→ WORK INSTRUCTION
Repeat the lines below exactly as written, please, from the line with "bit 15). -/" to the line with "homing's item completes", both lines included, and no others.

→ RECORDS SUPPLIED
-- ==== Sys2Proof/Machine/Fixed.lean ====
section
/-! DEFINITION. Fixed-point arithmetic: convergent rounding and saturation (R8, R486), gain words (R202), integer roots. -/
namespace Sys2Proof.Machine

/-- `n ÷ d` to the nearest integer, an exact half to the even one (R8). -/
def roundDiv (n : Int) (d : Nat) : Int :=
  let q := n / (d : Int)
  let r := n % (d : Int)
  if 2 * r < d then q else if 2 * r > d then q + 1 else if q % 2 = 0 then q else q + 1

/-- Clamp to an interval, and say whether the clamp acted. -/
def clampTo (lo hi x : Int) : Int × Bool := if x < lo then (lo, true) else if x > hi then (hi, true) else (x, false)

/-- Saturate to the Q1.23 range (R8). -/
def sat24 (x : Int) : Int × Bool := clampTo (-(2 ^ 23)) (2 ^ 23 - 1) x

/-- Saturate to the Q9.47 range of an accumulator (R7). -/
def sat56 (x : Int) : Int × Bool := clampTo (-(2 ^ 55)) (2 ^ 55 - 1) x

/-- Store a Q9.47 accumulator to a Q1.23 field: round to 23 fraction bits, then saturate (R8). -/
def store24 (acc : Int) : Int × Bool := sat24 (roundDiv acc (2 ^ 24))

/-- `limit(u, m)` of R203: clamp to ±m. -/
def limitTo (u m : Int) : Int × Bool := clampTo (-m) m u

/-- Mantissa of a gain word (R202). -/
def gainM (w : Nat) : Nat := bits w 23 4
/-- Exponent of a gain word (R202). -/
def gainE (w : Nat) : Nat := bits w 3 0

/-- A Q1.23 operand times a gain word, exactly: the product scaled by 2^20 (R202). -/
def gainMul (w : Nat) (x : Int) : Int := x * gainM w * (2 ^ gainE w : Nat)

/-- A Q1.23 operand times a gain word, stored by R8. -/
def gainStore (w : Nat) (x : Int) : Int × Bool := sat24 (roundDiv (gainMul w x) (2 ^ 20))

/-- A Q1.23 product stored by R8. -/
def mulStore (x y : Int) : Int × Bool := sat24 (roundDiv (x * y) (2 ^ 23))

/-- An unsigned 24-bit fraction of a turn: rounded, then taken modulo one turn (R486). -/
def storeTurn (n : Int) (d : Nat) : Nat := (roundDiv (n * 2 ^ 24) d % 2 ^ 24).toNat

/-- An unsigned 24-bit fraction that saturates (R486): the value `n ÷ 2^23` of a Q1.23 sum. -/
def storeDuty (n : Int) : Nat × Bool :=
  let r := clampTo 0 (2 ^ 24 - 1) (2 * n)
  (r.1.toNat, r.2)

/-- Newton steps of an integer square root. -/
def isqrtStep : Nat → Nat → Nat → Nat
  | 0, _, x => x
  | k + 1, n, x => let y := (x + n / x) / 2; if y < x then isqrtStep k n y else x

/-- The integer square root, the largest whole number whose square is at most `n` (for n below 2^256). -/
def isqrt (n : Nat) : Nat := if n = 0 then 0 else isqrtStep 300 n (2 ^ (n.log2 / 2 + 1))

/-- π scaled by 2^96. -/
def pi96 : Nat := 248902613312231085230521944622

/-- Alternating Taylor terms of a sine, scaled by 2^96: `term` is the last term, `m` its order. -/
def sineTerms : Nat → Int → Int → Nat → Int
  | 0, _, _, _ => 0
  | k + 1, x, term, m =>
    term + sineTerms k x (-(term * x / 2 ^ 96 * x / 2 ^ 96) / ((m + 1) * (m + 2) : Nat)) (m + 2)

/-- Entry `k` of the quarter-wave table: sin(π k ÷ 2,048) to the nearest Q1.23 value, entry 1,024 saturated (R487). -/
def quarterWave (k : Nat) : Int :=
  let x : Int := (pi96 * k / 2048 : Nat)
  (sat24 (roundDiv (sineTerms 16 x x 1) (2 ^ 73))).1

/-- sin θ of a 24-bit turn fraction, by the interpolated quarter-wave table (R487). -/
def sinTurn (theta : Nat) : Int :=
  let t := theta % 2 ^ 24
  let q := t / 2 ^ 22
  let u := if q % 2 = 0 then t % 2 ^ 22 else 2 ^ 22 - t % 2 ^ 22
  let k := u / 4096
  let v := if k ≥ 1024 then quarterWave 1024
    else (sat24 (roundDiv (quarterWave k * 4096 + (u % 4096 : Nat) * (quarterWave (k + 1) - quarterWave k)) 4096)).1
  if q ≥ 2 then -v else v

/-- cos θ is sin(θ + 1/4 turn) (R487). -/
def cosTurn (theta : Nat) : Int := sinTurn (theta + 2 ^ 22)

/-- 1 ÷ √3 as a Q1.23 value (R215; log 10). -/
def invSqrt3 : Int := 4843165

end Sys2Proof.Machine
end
==
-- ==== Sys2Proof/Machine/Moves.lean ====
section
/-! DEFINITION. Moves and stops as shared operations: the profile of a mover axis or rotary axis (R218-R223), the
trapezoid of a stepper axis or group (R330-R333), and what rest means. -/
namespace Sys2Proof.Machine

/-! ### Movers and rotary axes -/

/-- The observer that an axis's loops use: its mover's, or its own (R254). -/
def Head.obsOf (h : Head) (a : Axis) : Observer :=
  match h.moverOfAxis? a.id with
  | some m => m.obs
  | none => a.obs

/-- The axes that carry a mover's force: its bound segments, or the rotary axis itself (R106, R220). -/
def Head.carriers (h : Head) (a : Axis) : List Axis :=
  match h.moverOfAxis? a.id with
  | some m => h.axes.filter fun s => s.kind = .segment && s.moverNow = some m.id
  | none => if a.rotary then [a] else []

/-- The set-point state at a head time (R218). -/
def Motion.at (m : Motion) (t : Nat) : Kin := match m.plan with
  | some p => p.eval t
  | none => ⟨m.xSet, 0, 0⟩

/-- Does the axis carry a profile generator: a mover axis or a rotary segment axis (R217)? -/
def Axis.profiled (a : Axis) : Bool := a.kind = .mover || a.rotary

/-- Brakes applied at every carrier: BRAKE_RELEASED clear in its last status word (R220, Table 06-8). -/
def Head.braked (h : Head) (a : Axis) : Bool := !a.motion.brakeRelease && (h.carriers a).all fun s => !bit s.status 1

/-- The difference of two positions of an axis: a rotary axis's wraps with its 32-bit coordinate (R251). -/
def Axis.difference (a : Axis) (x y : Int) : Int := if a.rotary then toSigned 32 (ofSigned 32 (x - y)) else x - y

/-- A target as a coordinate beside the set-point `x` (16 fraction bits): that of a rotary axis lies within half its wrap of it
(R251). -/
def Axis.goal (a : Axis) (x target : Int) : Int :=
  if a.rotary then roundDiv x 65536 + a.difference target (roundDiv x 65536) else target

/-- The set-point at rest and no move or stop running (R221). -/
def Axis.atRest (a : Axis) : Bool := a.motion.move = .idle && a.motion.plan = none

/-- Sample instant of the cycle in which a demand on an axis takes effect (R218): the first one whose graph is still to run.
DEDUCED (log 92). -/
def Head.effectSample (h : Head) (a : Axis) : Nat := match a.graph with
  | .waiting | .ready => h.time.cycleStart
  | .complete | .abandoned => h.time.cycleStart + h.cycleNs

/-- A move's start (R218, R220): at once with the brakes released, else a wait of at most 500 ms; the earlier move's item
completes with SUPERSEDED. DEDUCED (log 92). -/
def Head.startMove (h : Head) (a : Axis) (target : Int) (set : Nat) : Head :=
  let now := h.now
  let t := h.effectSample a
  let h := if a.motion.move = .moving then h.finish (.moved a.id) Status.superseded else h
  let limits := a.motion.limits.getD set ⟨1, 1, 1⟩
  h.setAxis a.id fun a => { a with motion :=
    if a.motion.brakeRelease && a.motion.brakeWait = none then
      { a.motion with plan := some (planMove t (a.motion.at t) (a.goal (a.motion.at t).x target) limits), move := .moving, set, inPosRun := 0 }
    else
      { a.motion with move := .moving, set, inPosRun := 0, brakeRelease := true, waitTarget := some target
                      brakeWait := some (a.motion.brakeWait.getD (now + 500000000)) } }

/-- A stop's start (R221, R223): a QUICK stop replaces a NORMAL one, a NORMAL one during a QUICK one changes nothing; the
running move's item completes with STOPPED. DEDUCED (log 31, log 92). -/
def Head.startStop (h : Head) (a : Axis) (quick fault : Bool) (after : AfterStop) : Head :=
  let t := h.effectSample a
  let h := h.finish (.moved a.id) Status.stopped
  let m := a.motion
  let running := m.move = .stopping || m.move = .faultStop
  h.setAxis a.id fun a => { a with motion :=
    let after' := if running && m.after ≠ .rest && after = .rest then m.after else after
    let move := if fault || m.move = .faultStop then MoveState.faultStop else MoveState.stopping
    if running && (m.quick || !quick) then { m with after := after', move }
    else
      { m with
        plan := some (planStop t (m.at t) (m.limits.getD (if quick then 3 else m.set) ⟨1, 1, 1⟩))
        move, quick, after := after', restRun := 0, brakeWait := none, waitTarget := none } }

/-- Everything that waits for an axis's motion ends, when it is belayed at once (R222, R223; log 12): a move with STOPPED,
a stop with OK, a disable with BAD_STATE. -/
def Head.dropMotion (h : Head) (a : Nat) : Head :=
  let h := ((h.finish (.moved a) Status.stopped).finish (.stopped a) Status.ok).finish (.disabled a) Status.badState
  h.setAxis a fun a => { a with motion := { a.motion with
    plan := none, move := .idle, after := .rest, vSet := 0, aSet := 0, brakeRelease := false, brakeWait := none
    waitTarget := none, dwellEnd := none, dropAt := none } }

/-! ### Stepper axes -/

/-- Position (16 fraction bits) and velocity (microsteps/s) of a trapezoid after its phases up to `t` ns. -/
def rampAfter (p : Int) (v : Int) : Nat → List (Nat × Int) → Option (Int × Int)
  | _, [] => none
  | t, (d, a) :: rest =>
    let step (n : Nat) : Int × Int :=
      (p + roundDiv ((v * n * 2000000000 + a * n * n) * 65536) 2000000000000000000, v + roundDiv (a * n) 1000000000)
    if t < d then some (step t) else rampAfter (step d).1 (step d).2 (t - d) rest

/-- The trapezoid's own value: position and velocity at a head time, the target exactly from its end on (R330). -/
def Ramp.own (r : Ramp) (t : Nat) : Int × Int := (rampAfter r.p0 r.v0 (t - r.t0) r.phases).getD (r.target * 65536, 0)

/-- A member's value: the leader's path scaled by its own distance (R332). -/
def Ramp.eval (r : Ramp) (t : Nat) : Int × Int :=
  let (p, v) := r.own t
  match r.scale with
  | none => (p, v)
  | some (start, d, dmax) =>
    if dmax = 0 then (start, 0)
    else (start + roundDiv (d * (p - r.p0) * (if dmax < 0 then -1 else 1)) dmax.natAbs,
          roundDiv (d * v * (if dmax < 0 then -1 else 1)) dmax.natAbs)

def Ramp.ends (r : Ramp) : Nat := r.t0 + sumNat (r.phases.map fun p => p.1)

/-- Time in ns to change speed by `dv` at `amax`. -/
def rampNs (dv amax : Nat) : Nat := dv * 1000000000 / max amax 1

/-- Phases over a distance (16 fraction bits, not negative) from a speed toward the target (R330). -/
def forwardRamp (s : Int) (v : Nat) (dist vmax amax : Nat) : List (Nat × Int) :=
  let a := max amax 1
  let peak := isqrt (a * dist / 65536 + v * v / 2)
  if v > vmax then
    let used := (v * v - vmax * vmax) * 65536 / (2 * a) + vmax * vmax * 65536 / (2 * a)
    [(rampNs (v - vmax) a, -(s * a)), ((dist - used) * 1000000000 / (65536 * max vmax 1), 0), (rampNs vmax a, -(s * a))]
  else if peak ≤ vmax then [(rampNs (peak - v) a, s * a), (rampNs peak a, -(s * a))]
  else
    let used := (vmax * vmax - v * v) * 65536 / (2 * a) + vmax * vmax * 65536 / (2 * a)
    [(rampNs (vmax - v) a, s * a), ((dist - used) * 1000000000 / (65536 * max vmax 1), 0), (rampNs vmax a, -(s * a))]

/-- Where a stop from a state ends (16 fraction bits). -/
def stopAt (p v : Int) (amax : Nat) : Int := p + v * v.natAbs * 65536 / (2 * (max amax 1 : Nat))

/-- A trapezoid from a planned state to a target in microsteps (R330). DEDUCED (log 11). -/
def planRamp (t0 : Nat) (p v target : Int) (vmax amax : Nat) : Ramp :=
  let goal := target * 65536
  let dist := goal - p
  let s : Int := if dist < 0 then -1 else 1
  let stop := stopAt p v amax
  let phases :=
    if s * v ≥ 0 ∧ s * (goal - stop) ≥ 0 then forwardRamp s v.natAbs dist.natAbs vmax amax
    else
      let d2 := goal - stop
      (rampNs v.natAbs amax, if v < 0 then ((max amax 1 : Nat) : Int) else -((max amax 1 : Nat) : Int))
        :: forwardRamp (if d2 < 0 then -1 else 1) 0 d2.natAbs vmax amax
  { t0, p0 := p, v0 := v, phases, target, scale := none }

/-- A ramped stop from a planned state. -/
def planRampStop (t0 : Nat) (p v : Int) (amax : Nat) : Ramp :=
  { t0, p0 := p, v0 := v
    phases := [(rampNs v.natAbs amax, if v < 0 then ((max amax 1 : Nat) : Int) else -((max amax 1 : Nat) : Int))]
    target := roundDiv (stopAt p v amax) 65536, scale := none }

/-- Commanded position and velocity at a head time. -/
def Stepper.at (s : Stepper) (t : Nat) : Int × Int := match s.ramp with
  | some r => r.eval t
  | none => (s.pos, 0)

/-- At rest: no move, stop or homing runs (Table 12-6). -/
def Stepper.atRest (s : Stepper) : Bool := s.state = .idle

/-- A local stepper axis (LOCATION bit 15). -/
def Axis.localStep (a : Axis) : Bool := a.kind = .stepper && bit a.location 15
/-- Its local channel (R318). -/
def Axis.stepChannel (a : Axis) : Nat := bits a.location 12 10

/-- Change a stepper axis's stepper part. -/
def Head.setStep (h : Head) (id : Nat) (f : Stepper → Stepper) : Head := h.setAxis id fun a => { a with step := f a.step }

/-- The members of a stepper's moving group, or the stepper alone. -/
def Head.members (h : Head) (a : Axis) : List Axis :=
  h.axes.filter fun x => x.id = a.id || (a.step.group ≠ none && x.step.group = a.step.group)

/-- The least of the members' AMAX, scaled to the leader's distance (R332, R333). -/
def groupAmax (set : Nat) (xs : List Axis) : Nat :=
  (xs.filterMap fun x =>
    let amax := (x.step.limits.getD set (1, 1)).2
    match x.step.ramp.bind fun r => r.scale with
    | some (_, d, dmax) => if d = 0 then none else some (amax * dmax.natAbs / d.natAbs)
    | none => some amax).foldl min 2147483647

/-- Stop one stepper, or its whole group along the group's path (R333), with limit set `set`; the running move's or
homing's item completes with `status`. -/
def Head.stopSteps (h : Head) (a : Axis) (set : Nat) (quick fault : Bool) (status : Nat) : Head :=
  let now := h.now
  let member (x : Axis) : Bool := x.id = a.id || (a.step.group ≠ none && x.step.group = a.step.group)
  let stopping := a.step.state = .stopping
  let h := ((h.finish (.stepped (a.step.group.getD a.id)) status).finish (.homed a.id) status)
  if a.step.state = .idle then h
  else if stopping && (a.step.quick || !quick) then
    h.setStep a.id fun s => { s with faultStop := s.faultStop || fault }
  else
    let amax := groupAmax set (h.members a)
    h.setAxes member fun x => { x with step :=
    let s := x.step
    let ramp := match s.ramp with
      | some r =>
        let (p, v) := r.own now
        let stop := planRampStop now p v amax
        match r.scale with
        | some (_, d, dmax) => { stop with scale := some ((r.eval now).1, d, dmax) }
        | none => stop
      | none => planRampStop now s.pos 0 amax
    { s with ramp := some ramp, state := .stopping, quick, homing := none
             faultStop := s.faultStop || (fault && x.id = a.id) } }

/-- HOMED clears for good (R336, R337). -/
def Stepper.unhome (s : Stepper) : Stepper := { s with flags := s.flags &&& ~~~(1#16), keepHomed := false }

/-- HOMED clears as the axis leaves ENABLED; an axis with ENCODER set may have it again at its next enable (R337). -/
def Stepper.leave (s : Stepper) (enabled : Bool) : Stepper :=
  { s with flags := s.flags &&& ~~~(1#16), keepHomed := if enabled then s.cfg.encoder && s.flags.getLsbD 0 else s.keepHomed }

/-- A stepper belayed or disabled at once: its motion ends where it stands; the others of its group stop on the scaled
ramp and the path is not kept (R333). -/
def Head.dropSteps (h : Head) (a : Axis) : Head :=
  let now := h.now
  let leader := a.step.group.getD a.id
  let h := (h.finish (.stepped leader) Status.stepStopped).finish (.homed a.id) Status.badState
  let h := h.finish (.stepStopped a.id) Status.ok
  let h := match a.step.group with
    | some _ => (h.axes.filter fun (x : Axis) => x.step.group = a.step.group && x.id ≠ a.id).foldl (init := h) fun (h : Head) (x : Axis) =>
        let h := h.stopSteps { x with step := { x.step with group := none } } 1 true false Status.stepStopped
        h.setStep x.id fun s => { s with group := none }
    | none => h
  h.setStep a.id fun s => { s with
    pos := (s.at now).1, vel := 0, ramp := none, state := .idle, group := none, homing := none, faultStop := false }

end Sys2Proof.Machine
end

→ YOUR SOLUTION
/-- A local stepper axis (LOCATION bit 15). -/
def Axis.localStep (a : Axis) : Bool := a.kind = .stepper && bit a.location 15
/-- Its local channel (R318). -/
def Axis.stepChannel (a : Axis) : Nat := bits a.location 12 10

/-- Change a stepper axis's stepper part. -/
def Head.setStep (h : Head) (id : Nat) (f : Stepper → Stepper) : Head := h.setAxis id fun a => { a with step := f a.step }

/-- The members of a stepper's moving group, or the stepper alone. -/
def Head.members (h : Head) (a : Axis) : List Axis :=
  h.axes.filter fun x => x.id = a.id || (a.step.group ≠ none && x.step.group = a.step.group)

/-- The least of the members' AMAX, scaled to the leader's distance (R332, R333). -/
def groupAmax (set : Nat) (xs : List Axis) : Nat :=
  (xs.filterMap fun x =>
    let amax := (x.step.limits.getD set (1, 1)).2
    match x.step.ramp.bind fun r => r.scale with
    | some (_, d, dmax) => if d = 0 then none else some (amax * dmax.natAbs / d.natAbs)
    | none => some amax).foldl min 2147483647

/-- Stop one stepper, or its whole group along the group's path (R333), with limit set `set`; the running move's or
homing's item completes with `status`. -/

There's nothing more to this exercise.